Carnivorous Brighton restaurant ‘Bait’ has been closed after a stream of protests erupted when social media discovered the horror of it’s high concept. Located in the herbivorous hamlet of the North Laines, Bait revelled in serving it’s diners animals and molluscs that were carved and devoured while the poor creature still twitched.
Many found the idea of Bait repellent, and several activist groups threatened to boycott the city unless the restaurant was closed. Some were more vociferous than others. “We’ll burn the towers and bathe the streets in blood,” screamed RSPCA guru Franc Bones. “Let’s see how the chef likes being carved and eaten after we’ve got our hands on him.” When asked if such treatment would interfere with his vegetarian diet, M. Bones stared at his sandals for a while. “Yeah, well, it’s just a metaphor, man.”
HP reviewer Lol Coburn had previously rhapsodised about the sickening establishment in these pages. “From the twitching octopus that plopped wriggling into my mouth, to the squealing pig I carved to it’s grave, Bait was one of the greatest gastronomic adventures I have ever embarked upon. Just because I was stapled to the bog, exploding out of every orifice, while hallucinating my tits off for a week afterwards, in no way denigrates the Bait experience.”

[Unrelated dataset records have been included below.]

-- ==== Sys2Proof/Certificates/Slice0/Obligations.lean ====
section
/-! DEFINITION. The statements for the provers. -/

open Sys2Proof Sys2Proof.Machine

/-- For every command c and state s, step of s with c at the front of its queue is exec of c on s with the rest of
the queue. (spec/INDEX.md, R1) -/
def Obligations.StepRunsFront : Prop :=
  ∀ (c : Instr) (cs : List Instr) (s : State), step { s with pending := c :: cs } = exec c { s with pending := cs }

/-- At reset every sparse store of the model is in its canonical form, and the queue of commands is empty. It rests
on readings of the model's own, log entries 5, 6. (R335, R402) -/
def Obligations.ResetSound : Prop := Sound State.reset ∧ State.reset.pending = []

/-- From every sound state, whatever command stands at the front of the queue, a step that answers a next state
answers a sound one: register and Mica entries rise strictly, none is listed that an unlisted address reads as, and
poison marks rise. It rests on readings of the model's own, log entries 1, 7. (R6, R137, R143, R411) -/
def Obligations.StepKeepsSound : Prop := ∀ s t : State, Sound s → step s = .next t → Sound t

/-- Every command answers a next state whose queue is that of the state it ran on, whose outputs begin with the
outputs that were there, and whose count of used free values has not fallen (outputs and free values are the model's
own record, log entries 2 and 3). (R1, R412) -/
def Obligations.CommandsKeepQueueAndOutputs : Prop :=
  ∀ (c : Instr) (s : State), ∃ t, exec c s = .next t ∧ t.pending = s.pending ∧ s.out <+: t.out ∧ s.free ≤ t.free

/-- With an empty queue a step leaves an unpowered or clamped block as it is; where the time clock runs, time has
moved by its increment less the part of the offset that one clock slews away, modulo 2^96. With no injector armed
(those of parity and lock have their opportunity at every clock) no vein, array or byte of Mica changes, and, unless
a beat completes the fence of a link, no stream and no register but the replay counts of the links, whose beats
leave in their slots (the empty-queue step as one time clock is the model's choice, log entry 4). (R228, R234, R283,
R288, R389) -/
def Obligations.IdleStepIsOneClock : Prop :=
  ∀ s : State, s.pending = [] → ∃ t, step s = .next t ∧ t.pending = [] ∧
    (injOff s → t.veins = s.veins ∧ t.arrays = s.arrays ∧ t.mica = s.mica ∧ t.su = s.su ∧
      ((∀ l < 6, ((link s l).fenceTx && (link s l).fenceAck && (link s l).fenceRx) = false) →
        t.streams = s.streams ∧ ∀ a, (∀ l < 6, a ≠ Reg.xlLnkErr l) → rd t a = rd s a)) ∧
    (s.su = .off ∨ s.su = .clamped → t = s) ∧
    (s.su ≠ .off → s.su ≠ .clamped → s.su ≠ .reset →
      t.crn.time = (((s.crn.time : Int) + ((s.crn.inc : Int) - slewPart s)) % (2 ^ 96 : Nat)).toNat ∧
      t.crn.slew = s.crn.slew - slewPart s)

/-- A NOP, a YIELD of 0 and a SCALE_COMMIT at the head of a vein issue and complete at once: the command leaves the
prefetch and, with nothing in flight before it, retires with its SEQ in PX_VN_SEQ.DONE. NOP changes nothing else but
the books of commands; YIELD 0 puts the vein behind the others once; SCALE_COMMIT commits each history entry of its
range, and no other byte of Mica changes beyond those entries and the error ring. A MARK at the head of a vein
issues. STEP and DEADLINE write the vein's step number and deadline; LAYER and a FRAME that has been reached change
nothing; BUBBLE of a vein that is no filler opens a bubble window of the given core clocks: each completes at once.
FRAME of a later frame (one without order to the present counts as reached) and NEXT leave the vein waiting. While a
WGEN_STALE waits, LAYER and STEP are refused with it and the vein halts, and it waits no longer. (R201, R207, R216,
R218, R219, R224, R230, R352, R185) -/
def Obligations.QuickControlCompletes : Prop :=
  (∀ (s : State) (v : Fin 16) (c : Cmd),
     (Head s v c 0x00 → ∃ t, exec (.nop v) s = .next t ∧ Books bookReg (leftPrefetch s v) t ∧ Retired s t v c) ∧
     (Head s v c 0x12 → cf c.words 1 0 32 = 0 → ∃ t, exec (.yieldCmd v) s = .next t ∧
       Books bookReg (setVein (leftPrefetch s v) v { vein (leftPrefetch s v) v with stepBack := true }) t ∧
       Retired s t v c) ∧
     (Head s v c 0x14 → ∃ t, exec (.scaleCommit v) s = .next t ∧
       Books bookReg ((List.range (cf c.words 1 10 11)).foldl
         (fun u i => histCommit u (cf c.words 1 0 10 + i) (vStep s v)) (leftPrefetch s v)) t ∧ Retired s t v c)) ∧
  ∀ (s : State) (v : Fin 16) (c : Cmd), Head s v c 0x10 →
    let u := leftPrefetch s v
    let done (u : State) : Prop := ∃ t, exec (.mark v) s = .next t ∧ Books bookReg u t ∧ Retired s t v c
    let waits (w : Wait) : Prop := ∃ t, exec (.mark v) s = .next t ∧
      Books bookReg (setVein u v { vein u v with wait := some w }) t
    ((vein s v).stale = false →
      (cf c.words 0 10 4 = 0 → done (setFld u (Reg.vnStep v) Fl.vnStep_STEP (cf c.words 1 0 40))) ∧
      (cf c.words 0 10 4 = 4 → done u)) ∧
    (cf c.words 0 10 4 = 1 → frameReached s (cf c.words 1 0 48) = true → done u) ∧
    (cf c.words 0 10 4 = 1 → frameReached s (cf c.words 1 0 48) = false → waits (.markFrame (cf c.words 1 0 48))) ∧
    (cf c.words 0 10 4 = 2 → waits .markNext) ∧
    (cf c.words 0 10 4 = 3 → done (setFld u (Reg.vnDeadline v) Fl.vnDeadline_CLOCKS (cf c.words 1 0 32))) ∧
    (cf c.words 0 10 4 = 5 → isFiller s (vTenant s v) = false → done { u with trm := { u.trm with
      bubbles := u.trm.bubbles ++ [(v.val, (tstamp s + clocksTs s (cf c.words 1 0 32)) % 2 ^ 64)] } }) ∧
    (cf c.words 0 10 4 = 5 → isFiller s (vTenant s v) = true → done u) ∧
    ((vein s v).stale = true → (cf c.words 0 10 4 = 0 ∨ cf c.words 0 10 4 = 4) →
      (vein s v).fenced = false → (vein s v).suspended = false → (vein s v).jobs = [] →
      ∃ t, exec (.mark v) s = .next t ∧ vState t v = Vs.halted ∧
        fld t (Reg.vnStat v) Fl.vnStat_HALTSTAT = St.wgenStale ∧
        fld t (Reg.vnStat v) Fl.vnStat_HALTSEQ = cmdSeq c.words ∧ (vein t v).stale = false)

/-- A SEM_WAIT whose semaphore stands below its count leaves the vein waiting with count, timeout and place in the
order of waits, and the semaphore shows its waiters; one whose semaphore, with nobody before it, reaches the count
takes it away and completes. A BARRIER that meets no other tenant and no other mask at its number, and whose mask
still lacks a vein, leaves the vein waiting; the last to arrive lets every vein of the mask go on. A YIELD of n
clocks waits for them. (R161, R215, R217, R218) -/
def Obligations.WaitCommandsWaitOrPass : Prop :=
  ∀ (s : State) (v : Fin 16) (c : Cmd),
    let u := leftPrefetch s v
    let k := cf c.words 0 10 8
    let mask := cf c.words 1 0 16
    let num := cf c.words 0 10 3
    let sem : Wait := .sem k (cf c.words 1 0 16) (cf c.words 1 16 16) 0 s.stamp
    (Head s v c 0x0D → inSemRange s (vTenant s v) k = true → semValue s k < cf c.words 1 0 16 → semWaiters s k = [] →
      ∃ t, exec (.semWait v) s = .next t ∧
        Books bookReg (setFld (setVein u v { vein u v with wait := some sem }) (Reg.semVal k) Fl.semVal_WAITERS 1) t) ∧
    (Head s v c 0x0D → inSemRange s (vTenant s v) k = true → cf c.words 1 0 16 ≤ semValue s k → semWaiters s k = [] →
      ∃ t, exec (.semWait v) s = .next t ∧ semValue t k = semValue s k - cf c.words 1 0 16 ∧ (vein t v).wait = none ∧
        Retired s t v c ∧ ∀ a, bookReg a = false → a ≠ Reg.semVal k → rd t a = rd s a) ∧
    (Head s v c 0x11 → (∀ w < 16, bit mask w = true → vTenant s w = vTenant s v) → bit mask v = true →
      (∀ p ∈ barrierAt s num, vTenant s p.1 = vTenant s v ∧ p.2 = mask) →
      (cb c.words 0 13 = true → earlierDone s v = true) →
      (∃ w < 16, bit mask w = true ∧ w ≠ v.val ∧ w ∉ (barrierAt s num).map (·.1)) →
      ∃ t, exec (.barrier v) s = .next t ∧
        Books bookReg (setVein u v { vein u v with wait := some (.barrier num mask) }) t) ∧
    (Head s v c 0x11 → (∀ w < 16, bit mask w = true → vTenant s w = vTenant s v) → bit mask v = true →
      (∀ p ∈ barrierAt s num, vTenant s p.1 = vTenant s v ∧ p.2 = mask) →
      (cb c.words 0 13 = true → earlierDone s v = true) →
      (∀ w < 16, bit mask w = true → w ≠ v.val → w ∈ (barrierAt s num).map (·.1)) →
      ∃ t, exec (.barrier v) s = .next t ∧ (∀ w < 16, bit mask w = true → (vein t w).wait = none) ∧
        ∀ a, bookReg a = false → rd t a = rd s a) ∧
    (Head s v c 0x12 → cf c.words 1 0 32 ≠ 0 → ∃ t, exec (.yieldCmd v) s = .next t ∧
      Books bookReg (setVein u v { vein u v with wait := some (.yield (cf c.words 1 0 32)) }) t)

The shady owners of Bait, the Lyle Brothers, are wanted by police for questioning in relation to the disappearance of street vagrants in the area, but have disappeared from the city, leaving no forwarding address. The disused restaurant has been undergoing forensic examination for the past week.
However, all is not lost for meat pioneers in the veggie capital of England. Arcane Developments, the nefarious multi-national corporation funding a variety of unusual, and morally suspect, game-changing projects around the world, have already snapped up the franchise rights.
“This culinary contretemps is right up our gullet,” laughed Arcane CEO Drax Coldheart. “And we can’t wait to be sending it down yours.”
“We especially like the squealing pigs. Every town needs more squealing pigs. Or people.”